== Segment start ==
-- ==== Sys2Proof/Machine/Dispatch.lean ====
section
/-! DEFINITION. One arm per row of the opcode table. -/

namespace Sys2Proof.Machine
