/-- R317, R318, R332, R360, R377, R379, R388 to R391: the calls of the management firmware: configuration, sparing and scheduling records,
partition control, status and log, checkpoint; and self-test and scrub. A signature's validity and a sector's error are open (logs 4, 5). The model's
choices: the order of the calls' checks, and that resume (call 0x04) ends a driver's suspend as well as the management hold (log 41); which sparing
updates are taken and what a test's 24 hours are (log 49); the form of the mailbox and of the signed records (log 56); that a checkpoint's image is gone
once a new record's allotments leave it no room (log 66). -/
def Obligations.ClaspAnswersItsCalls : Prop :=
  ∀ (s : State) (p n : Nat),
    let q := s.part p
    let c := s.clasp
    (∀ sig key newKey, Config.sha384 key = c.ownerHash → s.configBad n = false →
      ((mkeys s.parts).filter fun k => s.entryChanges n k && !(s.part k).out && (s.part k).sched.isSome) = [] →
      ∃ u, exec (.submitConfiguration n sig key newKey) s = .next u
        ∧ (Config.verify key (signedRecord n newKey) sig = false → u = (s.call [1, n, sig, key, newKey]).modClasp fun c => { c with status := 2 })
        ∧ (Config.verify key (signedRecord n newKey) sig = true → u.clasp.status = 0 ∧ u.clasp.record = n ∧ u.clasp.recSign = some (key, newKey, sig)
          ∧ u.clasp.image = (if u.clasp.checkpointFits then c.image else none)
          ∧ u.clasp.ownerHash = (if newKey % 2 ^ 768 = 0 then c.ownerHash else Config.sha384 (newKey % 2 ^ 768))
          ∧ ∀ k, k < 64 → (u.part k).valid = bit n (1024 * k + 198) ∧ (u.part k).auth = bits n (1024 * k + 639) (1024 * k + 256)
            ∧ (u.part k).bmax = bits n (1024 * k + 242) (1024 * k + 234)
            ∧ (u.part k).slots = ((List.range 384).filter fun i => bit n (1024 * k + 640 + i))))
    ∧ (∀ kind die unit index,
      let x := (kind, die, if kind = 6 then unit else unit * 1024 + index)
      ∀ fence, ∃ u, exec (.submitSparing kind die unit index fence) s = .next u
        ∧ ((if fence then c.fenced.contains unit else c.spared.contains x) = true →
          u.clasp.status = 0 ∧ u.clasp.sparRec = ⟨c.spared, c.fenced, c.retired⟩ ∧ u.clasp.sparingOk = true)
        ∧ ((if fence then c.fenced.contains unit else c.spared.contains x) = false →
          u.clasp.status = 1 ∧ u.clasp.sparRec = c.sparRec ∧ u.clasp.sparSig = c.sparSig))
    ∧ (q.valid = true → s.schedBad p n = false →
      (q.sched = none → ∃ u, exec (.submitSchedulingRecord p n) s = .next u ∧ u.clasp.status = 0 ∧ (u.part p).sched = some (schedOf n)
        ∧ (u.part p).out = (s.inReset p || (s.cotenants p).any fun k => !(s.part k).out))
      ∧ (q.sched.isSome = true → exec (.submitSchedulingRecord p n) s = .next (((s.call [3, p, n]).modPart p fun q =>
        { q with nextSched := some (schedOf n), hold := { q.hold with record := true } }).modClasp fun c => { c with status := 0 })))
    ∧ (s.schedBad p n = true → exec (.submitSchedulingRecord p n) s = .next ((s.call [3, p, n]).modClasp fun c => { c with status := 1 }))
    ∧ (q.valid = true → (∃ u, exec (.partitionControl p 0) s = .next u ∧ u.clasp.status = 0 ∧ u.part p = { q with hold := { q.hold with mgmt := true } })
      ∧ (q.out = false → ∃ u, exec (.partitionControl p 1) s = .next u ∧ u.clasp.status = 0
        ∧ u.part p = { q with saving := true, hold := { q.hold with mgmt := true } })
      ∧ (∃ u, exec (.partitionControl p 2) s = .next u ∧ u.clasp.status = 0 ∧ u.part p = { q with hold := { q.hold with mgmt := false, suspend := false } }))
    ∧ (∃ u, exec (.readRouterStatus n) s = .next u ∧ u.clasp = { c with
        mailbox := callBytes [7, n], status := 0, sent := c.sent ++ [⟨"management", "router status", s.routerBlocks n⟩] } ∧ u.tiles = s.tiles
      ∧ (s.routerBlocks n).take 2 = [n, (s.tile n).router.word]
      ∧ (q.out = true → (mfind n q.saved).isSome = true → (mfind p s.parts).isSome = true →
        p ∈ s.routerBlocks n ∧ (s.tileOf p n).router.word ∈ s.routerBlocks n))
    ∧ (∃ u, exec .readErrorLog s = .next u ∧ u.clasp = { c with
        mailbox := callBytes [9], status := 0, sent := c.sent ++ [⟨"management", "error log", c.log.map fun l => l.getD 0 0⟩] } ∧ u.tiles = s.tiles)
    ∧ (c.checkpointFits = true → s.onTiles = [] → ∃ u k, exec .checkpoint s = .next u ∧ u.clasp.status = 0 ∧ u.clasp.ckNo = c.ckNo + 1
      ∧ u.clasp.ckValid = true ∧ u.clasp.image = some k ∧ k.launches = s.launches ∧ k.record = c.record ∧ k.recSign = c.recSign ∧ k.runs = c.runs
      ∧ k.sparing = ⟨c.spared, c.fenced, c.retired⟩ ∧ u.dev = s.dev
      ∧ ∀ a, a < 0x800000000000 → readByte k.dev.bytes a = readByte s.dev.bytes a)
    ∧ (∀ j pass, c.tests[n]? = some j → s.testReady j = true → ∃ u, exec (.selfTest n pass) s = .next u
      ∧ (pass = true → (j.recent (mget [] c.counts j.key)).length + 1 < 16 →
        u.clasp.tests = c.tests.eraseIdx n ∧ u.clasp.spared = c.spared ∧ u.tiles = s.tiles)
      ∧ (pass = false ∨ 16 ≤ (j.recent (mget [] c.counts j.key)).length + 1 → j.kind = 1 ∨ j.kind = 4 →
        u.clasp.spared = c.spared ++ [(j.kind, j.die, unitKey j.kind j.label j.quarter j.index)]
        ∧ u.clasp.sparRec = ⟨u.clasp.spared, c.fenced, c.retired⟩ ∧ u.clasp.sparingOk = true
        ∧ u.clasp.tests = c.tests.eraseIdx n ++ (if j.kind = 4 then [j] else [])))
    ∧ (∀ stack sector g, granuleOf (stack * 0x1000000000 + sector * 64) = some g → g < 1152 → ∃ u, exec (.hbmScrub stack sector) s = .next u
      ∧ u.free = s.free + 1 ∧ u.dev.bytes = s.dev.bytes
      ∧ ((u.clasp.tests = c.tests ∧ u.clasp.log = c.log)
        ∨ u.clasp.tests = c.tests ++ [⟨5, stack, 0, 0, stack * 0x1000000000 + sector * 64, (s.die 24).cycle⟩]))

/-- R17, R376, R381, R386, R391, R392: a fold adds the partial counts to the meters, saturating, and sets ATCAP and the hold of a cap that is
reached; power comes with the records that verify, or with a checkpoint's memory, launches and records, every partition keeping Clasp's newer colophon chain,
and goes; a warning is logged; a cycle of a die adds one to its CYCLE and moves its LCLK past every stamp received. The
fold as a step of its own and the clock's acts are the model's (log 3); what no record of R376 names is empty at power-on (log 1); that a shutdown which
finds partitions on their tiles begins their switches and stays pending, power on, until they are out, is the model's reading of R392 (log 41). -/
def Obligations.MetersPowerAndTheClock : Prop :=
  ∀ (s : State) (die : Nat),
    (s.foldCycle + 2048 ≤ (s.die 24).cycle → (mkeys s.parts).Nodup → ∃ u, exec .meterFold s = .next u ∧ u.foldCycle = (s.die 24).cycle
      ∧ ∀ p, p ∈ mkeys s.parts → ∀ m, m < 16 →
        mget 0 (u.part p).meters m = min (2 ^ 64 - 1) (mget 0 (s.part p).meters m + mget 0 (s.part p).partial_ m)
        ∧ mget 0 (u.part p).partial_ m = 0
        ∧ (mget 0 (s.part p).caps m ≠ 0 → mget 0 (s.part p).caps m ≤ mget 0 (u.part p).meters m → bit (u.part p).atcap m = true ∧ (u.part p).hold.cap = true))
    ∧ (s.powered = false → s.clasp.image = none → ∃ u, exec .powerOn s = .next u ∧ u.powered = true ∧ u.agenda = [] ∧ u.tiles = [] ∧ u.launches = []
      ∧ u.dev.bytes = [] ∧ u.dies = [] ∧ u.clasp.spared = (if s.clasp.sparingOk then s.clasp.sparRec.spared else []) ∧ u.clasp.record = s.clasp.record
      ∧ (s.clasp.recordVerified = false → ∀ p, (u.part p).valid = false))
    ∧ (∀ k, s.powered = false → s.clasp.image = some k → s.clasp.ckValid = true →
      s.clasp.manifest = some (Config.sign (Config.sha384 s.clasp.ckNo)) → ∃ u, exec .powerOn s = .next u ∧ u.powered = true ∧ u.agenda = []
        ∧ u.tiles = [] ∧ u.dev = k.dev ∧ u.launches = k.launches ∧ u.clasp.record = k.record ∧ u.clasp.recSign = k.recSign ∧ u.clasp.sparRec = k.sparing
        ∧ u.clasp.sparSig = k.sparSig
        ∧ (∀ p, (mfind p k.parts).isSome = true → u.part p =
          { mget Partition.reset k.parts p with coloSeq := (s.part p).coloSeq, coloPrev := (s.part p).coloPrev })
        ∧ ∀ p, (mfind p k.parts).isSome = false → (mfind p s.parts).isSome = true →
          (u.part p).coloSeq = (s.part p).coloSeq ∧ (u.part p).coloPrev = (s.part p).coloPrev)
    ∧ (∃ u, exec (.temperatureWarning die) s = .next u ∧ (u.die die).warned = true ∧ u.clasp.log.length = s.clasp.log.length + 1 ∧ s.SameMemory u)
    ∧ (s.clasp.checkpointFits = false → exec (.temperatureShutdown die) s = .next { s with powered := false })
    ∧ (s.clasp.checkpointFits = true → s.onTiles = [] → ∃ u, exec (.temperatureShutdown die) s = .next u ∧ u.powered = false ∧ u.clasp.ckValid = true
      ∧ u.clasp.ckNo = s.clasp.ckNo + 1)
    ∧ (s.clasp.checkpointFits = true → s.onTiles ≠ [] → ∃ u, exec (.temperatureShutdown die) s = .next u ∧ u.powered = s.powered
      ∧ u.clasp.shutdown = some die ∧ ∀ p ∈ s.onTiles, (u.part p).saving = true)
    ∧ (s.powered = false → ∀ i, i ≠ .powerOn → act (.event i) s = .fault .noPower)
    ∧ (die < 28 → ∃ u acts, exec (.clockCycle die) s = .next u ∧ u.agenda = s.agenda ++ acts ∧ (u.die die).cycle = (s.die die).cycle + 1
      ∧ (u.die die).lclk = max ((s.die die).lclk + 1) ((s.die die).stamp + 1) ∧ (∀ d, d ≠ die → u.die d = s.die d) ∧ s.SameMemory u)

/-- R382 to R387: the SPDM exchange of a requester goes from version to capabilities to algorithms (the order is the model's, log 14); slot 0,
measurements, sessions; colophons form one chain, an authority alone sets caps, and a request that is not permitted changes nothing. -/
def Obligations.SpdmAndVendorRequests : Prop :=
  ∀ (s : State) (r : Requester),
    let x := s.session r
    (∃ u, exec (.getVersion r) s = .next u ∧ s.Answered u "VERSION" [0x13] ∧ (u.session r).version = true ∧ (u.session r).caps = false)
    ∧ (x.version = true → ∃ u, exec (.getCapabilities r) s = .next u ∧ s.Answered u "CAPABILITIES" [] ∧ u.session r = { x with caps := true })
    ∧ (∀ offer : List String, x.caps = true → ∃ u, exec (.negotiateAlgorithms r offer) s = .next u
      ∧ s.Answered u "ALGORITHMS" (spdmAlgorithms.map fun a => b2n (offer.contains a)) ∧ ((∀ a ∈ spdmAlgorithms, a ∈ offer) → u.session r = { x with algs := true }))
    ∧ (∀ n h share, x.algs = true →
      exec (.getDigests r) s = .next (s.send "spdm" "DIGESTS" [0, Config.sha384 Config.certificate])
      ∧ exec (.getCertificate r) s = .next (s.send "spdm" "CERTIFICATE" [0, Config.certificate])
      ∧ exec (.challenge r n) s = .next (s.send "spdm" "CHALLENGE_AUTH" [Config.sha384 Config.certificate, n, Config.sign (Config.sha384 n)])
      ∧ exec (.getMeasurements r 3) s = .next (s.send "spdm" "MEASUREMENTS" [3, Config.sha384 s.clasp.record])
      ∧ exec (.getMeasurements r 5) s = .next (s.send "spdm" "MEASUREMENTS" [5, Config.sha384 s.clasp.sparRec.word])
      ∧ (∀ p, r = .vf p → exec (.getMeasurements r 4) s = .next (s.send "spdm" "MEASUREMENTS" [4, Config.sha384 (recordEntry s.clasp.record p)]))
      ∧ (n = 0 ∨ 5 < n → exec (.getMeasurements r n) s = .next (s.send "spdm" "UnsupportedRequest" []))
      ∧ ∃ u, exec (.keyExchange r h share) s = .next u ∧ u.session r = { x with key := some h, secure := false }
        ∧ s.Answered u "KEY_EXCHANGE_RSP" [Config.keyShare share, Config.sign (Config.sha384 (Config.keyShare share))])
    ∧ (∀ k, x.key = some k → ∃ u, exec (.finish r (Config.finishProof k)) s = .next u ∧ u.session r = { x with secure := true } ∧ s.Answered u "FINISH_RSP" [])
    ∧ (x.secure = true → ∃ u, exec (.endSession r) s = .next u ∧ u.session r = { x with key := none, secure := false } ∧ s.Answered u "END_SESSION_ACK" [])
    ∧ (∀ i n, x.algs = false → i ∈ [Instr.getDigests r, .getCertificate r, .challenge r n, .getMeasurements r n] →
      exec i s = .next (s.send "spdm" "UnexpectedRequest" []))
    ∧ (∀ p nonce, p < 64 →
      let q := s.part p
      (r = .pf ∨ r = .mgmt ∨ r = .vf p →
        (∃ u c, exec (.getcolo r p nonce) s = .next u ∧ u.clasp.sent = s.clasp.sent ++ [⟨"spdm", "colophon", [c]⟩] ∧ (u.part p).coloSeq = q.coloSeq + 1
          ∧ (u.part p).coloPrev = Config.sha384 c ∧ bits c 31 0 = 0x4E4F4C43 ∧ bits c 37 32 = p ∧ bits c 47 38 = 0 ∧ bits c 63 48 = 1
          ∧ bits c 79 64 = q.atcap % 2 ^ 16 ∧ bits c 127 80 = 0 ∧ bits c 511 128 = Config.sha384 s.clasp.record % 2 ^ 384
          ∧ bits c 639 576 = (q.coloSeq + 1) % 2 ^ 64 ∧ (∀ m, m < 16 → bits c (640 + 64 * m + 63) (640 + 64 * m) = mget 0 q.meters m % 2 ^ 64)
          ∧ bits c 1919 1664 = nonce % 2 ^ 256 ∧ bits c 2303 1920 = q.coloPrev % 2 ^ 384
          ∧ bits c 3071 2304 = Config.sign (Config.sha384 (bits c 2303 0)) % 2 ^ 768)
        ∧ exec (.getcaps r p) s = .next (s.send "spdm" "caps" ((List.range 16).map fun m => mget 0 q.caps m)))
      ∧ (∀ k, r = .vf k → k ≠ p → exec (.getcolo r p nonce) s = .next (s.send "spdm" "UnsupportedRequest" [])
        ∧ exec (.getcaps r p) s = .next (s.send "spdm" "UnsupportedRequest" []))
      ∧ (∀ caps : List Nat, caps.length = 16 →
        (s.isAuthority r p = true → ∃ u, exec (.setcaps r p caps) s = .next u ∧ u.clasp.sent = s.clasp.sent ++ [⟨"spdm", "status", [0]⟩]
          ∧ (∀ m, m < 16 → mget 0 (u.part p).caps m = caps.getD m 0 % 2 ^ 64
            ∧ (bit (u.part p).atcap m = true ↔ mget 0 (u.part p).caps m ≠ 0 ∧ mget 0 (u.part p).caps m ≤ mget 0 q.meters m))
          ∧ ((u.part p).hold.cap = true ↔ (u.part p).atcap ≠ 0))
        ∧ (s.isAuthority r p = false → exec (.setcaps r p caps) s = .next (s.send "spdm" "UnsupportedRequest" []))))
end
== Segment end ==
● **TASK DESCRIPTION**
Using the data above, reproduce exactly the lines between those holding "(s : State) (die" and "s.parts → ∀ m, m < 16 →", inclusive, and no others.

● **REPLY TO THE TASK**
  ∀ (s : State) (die : Nat),
    (s.foldCycle + 2048 ≤ (s.die 24).cycle → (mkeys s.parts).Nodup → ∃ u, exec .meterFold s = .next u ∧ u.foldCycle = (s.die 24).cycle
      ∧ ∀ p, p ∈ mkeys s.parts → ∀ m, m < 16 →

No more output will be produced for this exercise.